Entgeltverbot darf nicht umgangen werden

Das Landgericht gab der Klage statt und entschied somit zu Gunsten der Verbraucherschützer. Die Richter wiesen ebenfalls auf die seit 2018 auch in Deutschland geltende, überarbeitete europäische Zahlungsdiensterichtlinie (PSD2) hin, wonach Unternehmen keine Gebühr für die Zahlung mit Giro-, Kreditkarten, SEPA-Lastschriften und SEPA-Überweisungen verlangen dürfen. Nach Ansicht des Gerichts wolle Opodo auf seiner Internetseite dieses Verbot umgehen. Es sei nicht zutreffend, dass das Unternehmen auf bestimmte Karten nur einen Rabatt gebe und alle anderen Zahlungsarten gebührenfrei seien. Denn Kunden erwarten nicht, dass der zu Beginn angezeigte Flugpreis lediglich mit einer wenig verbreiteten Zahlkarte erzielt werden könne.
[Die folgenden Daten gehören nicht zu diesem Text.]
/-- States and operands that meet the hypotheses of ScalarResults, clause by clause. -/
theorem witness_ScalarResults :
    (∃ (s : State) (c : Fin 4096) (x : Ctx) (w : Word) (a b : BitVec 64) (fd : Bool) (sd : Nat),
    (s.issues c x w = true) ∧ (majorOf w = 0x01) ∧ (x.opS w = some (a, b, fd, sd)) ∧ (wf w 52 49 = 0) ∧ (x.guard w = true)) ∧
    (∃ (s : State) (c : Fin 4096) (x : Ctx) (w : Word) (a b : BitVec 64) (fd : Bool) (sd : Nat),
    (s.issues c x w = true) ∧ (majorOf w = 0x02) ∧ (x.opS w = some (a, b, fd, sd)) ∧ (wf w 52 49 = 0) ∧ (x.guard w = true)) ∧
    (∃ (s : State) (c : Fin 4096) (x : Ctx) (w : Word) (a b : BitVec 64) (fd : Bool) (sd : Nat),
    (s.issues c x w = true) ∧ (majorOf w = 0x03) ∧ (x.opS w = some (a, b, fd, sd)) ∧ (wf w 52 49 = 0) ∧ (x.guard w = true)) ∧
    (∃ (s : State) (c : Fin 4096) (x : Ctx) (w : Word) (a b : BitVec 64) (fd : Bool) (sd : Nat),
    (s.issues c x w = true) ∧ (majorOf w = 0x04) ∧ (x.opS w = some (a, b, fd, sd)) ∧ (wf w 52 49 ≤ 1) ∧ (x.guard w = true)) ∧
    (∃ (s : State) (c : Fin 4096) (x : Ctx) (w : Word) (a b : BitVec 64) (fd : Bool) (sd : Nat),
    (s.issues c x w = true) ∧ (majorOf w = 0x05) ∧ (x.opS w = some (a, b, fd, sd)) ∧ (wf w 52 49 = 0) ∧ (x.guard w = true)) ∧
    (∃ (s : State) (c : Fin 4096) (x : Ctx) (w : Word) (a b : BitVec 64) (fd : Bool) (sd : Nat),
    (s.issues c x w = true) ∧ (majorOf w = 0x06) ∧ (x.opS w = some (a, b, fd, sd)) ∧ (wf w 52 49 = 0) ∧ (x.guard w = true)) ∧
    (∃ (s : State) (c : Fin 4096) (x : Ctx) (w : Word) (a b : BitVec 64) (fd : Bool) (sd : Nat),
    (s.issues c x w = true) ∧ (majorOf w = 0x07) ∧ (x.opS w = some (a, b, fd, sd)) ∧ (wf w 52 49 = 0) ∧ (x.guard w = true)) ∧
    (∃ (s : State) (c : Fin 4096) (x : Ctx) (w : Word) (a b : BitVec 64) (fd : Bool) (sd : Nat),
    (s.issues c x w = true) ∧ (majorOf w = 0x08) ∧ (x.opS w = some (a, b, fd, sd)) ∧ (wf w 52 49 = 0) ∧ (x.guard w = true)) ∧
    (∃ (s : State) (c : Fin 4096) (x : Ctx) (w : Word) (a b : BitVec 64) (fd : Bool) (sd : Nat),
    (s.issues c x w = true) ∧ (majorOf w = 0x09) ∧ (x.opS w = some (a, b, fd, sd)) ∧ (wf w 52 49 = 0) ∧ (x.guard w = true)) ∧
    (∃ (s : State) (c : Fin 4096) (x : Ctx) (w : Word) (a b : BitVec 64) (fd : Bool) (sd : Nat),
    (s.issues c x w = true) ∧ (majorOf w = 0x0A) ∧ (x.opS w = some (a, b, fd, sd)) ∧ (wf w 52 49 = 0) ∧ (x.guard w = true)) ∧
    (∃ (s : State) (c : Fin 4096) (x : Ctx) (w : Word) (a b : BitVec 64) (fd : Bool) (sd : Nat),
    (s.issues c x w = true) ∧ (majorOf w = 0x0B) ∧ (x.opS w = some (a, b, fd, sd)) ∧ (wf w 52 49 ≤ 1) ∧ (x.guard w = true)) ∧
    (∃ (s : State) (c : Fin 4096) (x : Ctx) (w : Word) (a b : BitVec 64) (fd : Bool) (sd : Nat),
    (s.issues c x w = true) ∧ (majorOf w = 0x0C) ∧ (x.opS w = some (a, b, fd, sd)) ∧ (wf w 52 49 ≤ 1) ∧ (x.guard w = true)) :=
  ⟨⟨(running ctx0 (sWord 0x01)), (0), (ctx0), (sWord 0x01), (5), (7), (false), (3), by decide, by decide, by decide, by decide, by decide⟩,
   ⟨(running ctx0 (sWord 0x02)), (0), (ctx0), (sWord 0x02), (5), (7), (false), (3), by decide, by decide, by decide, by decide, by decide⟩,
   ⟨(running ctx0 (sWord 0x03)), (0), (ctx0), (sWord 0x03), (5), (7), (false), (3), by decide, by decide, by decide, by decide, by decide⟩,
   ⟨(running ctx0 (sWord 0x04)), (0), (ctx0), (sWord 0x04), (5), (7), (false), (3), by decide, by decide, by decide, by decide, by decide⟩,
   ⟨(running ctx0 (sWord 0x05)), (0), (ctx0), (sWord 0x05), (5), (7), (false), (3), by decide, by decide, by decide, by decide, by decide⟩,
   ⟨(running ctx0 (sWord 0x06)), (0), (ctx0), (sWord 0x06), (5), (7), (false), (3), by decide, by decide, by decide, by decide, by decide⟩,
   ⟨(running ctx0 (sWord 0x07)), (0), (ctx0), (sWord 0x07), (5), (7), (false), (3), by decide, by decide, by decide, by decide, by decide⟩,
   ⟨(running ctx0 (sWord 0x08)), (0), (ctx0), (sWord 0x08), (5), (7), (false), (3), by decide, by decide, by decide, by decide, by decide⟩,
   ⟨(running ctx0 (sWord 0x09)), (0), (ctx0), (sWord 0x09), (5), (7), (false), (3), by decide, by decide, by decide, by decide, by decide⟩,
   ⟨(running ctx0 (sWord 0x0A)), (0), (ctx0), (sWord 0x0A), (5), (7), (false), (3), by decide, by decide, by decide, by decide, by decide⟩,
   ⟨(running ctx0 (sWord 0x0B)), (0), (ctx0), (sWord 0x0B), (5), (7), (false), (3), by decide, by decide, by decide, by decide, by decide⟩,
   ⟨(running ctx0 (sWord 0x0C)), (0), (ctx0), (sWord 0x0C), (5), (7), (false), (3), by decide, by decide, by decide, by decide, by decide⟩⟩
Daher stelle ein erhöhter Flugpreis aus deren Sicht eine zusätzliche Gebühr für die Bezahlung per Kreditkarte, Giropay oder Sofortüberweisung dar.

Giropay und Sofortüberweisung müssen kostenfrei sein

Darüber hinaus stellten die Richter klar, dass Zahlungen via Giropay und Sofortüberweisung nach der EU-Richtlinie PSD2 ebenfalls gebührenfrei möglich sein müssen, wie eine gewöhnliche SEPA-Überweisung. Zwar sei in beiden Fällen ein Dienstleister eingeschaltet, die Zahlung erfolge jedoch letztlich durch eine SEPA-Überweisung.